=== Records ===
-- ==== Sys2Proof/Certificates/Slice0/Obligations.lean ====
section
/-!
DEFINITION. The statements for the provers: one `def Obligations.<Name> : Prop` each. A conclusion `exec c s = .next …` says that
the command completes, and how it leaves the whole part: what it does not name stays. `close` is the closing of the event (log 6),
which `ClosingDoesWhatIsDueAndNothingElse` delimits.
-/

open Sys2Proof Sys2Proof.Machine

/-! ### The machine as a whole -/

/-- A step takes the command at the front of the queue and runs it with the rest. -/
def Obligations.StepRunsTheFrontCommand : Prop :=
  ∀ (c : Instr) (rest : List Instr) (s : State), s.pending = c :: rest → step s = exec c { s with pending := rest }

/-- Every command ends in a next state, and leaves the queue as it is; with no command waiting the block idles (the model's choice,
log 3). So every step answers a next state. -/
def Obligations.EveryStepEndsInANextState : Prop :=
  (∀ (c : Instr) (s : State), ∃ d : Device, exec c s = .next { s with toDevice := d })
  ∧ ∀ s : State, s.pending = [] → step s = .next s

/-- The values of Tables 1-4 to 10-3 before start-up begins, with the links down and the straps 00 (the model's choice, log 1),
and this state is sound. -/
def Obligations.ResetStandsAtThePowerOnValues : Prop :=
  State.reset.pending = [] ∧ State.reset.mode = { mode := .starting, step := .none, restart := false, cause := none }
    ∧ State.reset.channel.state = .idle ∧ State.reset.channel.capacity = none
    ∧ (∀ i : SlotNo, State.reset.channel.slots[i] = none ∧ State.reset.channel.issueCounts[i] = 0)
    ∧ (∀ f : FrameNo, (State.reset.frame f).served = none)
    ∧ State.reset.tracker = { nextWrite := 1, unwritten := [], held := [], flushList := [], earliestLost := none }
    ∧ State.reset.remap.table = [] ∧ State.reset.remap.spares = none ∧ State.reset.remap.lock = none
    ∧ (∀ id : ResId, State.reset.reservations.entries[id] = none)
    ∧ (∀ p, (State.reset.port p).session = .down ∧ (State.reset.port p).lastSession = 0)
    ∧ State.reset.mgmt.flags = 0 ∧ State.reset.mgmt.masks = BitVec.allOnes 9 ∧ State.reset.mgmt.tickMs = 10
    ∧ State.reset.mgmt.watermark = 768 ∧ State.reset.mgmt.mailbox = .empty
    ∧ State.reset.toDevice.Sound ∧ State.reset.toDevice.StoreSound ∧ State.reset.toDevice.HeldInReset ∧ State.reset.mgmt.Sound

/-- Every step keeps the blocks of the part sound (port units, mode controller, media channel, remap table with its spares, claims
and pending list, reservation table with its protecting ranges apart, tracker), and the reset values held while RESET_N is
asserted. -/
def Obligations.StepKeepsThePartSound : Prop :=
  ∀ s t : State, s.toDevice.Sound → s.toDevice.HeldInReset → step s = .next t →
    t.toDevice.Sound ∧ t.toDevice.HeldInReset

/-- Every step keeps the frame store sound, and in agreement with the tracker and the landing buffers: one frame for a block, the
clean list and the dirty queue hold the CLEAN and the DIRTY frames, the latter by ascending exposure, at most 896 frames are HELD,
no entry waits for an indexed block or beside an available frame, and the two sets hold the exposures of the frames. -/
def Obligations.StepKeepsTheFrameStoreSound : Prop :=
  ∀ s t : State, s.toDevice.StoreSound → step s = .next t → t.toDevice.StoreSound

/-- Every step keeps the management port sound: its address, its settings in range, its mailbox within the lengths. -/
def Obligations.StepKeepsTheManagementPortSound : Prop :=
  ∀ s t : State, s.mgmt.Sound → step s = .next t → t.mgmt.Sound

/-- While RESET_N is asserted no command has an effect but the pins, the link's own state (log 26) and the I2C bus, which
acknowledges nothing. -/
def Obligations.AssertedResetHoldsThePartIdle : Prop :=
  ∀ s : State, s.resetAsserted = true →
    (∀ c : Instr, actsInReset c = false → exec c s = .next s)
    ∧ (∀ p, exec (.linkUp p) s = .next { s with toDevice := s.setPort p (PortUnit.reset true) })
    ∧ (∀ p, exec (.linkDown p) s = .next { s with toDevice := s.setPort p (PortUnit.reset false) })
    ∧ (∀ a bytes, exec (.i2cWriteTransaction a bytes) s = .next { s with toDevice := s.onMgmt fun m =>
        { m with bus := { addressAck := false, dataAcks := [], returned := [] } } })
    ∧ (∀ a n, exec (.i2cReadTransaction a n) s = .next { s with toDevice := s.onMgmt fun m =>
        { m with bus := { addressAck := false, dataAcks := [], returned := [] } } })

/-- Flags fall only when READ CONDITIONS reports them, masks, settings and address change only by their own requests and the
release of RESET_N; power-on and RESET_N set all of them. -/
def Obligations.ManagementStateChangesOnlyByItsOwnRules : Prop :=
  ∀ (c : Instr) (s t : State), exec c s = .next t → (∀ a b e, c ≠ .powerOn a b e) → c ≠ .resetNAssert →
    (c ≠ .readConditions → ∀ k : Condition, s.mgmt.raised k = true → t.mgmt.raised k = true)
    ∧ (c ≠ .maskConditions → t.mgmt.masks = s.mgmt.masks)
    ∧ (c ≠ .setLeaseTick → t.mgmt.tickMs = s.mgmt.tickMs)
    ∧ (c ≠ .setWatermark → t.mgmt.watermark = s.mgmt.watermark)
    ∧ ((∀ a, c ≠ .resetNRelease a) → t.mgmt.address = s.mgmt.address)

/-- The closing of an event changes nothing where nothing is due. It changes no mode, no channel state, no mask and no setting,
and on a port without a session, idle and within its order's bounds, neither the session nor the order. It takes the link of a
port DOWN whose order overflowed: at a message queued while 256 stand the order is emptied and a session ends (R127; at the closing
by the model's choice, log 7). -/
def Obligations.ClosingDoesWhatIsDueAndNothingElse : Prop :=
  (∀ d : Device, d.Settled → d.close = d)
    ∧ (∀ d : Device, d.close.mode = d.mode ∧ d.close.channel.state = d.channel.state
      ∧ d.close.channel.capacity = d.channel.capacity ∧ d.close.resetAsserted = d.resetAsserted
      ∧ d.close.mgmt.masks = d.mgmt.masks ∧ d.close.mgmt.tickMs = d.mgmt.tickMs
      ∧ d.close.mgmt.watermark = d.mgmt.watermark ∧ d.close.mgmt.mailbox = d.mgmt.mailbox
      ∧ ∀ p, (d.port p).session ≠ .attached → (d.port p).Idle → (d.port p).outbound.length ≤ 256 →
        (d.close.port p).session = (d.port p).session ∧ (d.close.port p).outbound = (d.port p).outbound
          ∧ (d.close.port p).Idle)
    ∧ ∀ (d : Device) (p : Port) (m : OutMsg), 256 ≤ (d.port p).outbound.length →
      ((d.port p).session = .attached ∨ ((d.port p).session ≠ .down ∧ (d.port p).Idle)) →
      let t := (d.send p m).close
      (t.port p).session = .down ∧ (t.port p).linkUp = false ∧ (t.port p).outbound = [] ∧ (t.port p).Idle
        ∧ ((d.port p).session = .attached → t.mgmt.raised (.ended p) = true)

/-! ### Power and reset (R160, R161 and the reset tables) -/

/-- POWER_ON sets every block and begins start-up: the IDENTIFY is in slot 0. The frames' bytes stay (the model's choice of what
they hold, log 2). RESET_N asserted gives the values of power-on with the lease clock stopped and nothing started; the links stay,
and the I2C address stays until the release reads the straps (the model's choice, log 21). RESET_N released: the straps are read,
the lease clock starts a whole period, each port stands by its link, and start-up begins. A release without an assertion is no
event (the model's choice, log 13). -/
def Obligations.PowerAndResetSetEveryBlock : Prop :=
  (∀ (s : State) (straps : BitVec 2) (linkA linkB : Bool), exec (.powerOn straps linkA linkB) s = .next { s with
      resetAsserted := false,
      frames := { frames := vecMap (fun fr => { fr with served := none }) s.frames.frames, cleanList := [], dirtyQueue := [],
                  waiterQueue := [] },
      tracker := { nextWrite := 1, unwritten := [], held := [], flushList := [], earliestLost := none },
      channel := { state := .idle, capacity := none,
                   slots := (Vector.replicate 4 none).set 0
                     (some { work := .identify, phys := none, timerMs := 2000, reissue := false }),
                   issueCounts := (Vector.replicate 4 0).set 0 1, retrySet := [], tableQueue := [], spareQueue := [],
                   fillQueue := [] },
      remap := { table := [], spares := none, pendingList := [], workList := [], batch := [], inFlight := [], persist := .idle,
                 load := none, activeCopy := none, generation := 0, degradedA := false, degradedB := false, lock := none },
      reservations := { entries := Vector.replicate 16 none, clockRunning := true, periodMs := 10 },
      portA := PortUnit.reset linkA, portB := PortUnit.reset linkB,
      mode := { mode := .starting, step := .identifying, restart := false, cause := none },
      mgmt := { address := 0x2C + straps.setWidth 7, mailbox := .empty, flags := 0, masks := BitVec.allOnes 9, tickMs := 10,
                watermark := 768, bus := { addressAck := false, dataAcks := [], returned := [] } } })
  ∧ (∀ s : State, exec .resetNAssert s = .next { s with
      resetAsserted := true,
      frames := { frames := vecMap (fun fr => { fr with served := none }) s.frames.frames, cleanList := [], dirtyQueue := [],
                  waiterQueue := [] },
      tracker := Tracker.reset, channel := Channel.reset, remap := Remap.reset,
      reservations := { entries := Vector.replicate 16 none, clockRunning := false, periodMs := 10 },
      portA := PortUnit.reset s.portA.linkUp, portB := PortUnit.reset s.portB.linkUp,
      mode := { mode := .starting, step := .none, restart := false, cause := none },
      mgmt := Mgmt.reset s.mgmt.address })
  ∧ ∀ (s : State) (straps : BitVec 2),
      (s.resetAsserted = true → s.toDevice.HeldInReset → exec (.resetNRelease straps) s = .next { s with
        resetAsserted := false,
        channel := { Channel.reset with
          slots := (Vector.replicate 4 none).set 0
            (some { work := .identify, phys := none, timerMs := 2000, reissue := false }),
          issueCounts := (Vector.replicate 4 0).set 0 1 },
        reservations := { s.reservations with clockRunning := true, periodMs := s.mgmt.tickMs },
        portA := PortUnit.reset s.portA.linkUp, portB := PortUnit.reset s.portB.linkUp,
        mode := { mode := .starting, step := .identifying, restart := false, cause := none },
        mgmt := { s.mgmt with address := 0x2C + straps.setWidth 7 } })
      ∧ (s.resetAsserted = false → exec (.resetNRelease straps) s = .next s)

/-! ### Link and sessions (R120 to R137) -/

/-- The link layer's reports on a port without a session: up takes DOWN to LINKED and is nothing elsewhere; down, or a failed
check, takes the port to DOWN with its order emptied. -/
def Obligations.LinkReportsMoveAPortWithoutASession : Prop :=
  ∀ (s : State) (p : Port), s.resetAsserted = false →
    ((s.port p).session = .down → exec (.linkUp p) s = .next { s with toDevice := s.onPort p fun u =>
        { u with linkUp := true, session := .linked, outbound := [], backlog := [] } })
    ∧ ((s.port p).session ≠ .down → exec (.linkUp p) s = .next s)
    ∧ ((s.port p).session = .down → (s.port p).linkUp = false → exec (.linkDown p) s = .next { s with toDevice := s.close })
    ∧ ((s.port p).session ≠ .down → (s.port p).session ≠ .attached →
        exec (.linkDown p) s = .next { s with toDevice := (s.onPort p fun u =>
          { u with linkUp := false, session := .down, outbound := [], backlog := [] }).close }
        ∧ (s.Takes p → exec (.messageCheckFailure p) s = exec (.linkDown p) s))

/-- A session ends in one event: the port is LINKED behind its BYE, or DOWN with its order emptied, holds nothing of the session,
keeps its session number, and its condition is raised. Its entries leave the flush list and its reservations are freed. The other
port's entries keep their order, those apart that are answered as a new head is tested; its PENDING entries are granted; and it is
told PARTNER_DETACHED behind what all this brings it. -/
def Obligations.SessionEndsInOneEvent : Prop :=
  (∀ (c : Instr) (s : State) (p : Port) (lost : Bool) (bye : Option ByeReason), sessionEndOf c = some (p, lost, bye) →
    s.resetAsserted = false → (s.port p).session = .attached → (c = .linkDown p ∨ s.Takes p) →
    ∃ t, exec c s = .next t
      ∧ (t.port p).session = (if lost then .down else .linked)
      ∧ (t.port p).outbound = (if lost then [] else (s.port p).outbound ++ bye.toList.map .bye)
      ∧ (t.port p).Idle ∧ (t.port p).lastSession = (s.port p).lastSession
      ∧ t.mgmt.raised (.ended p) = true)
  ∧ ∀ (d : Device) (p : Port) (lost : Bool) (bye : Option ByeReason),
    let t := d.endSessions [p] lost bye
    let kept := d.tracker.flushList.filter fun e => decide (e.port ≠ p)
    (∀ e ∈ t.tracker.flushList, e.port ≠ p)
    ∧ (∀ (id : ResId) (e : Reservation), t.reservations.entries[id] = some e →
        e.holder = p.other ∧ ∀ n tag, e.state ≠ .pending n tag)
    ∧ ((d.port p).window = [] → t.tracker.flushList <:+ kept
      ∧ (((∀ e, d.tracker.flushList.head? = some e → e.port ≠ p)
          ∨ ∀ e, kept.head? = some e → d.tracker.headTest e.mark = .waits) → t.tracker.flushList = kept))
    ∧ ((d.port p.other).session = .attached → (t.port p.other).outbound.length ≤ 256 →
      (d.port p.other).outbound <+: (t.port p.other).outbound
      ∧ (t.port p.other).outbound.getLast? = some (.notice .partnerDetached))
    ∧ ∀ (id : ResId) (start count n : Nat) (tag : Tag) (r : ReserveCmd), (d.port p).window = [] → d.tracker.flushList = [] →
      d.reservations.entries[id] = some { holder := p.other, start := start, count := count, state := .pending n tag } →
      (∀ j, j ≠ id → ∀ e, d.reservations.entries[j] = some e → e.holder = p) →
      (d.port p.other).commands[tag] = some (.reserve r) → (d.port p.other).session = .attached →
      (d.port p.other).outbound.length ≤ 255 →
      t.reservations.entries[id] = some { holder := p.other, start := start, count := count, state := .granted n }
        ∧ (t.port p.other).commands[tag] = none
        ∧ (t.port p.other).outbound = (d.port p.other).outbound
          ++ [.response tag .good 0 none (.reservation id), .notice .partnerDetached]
===
Your answer should consist only of the number of lines in the entries above that include "unwritten".

*Answer for this exercise*.
2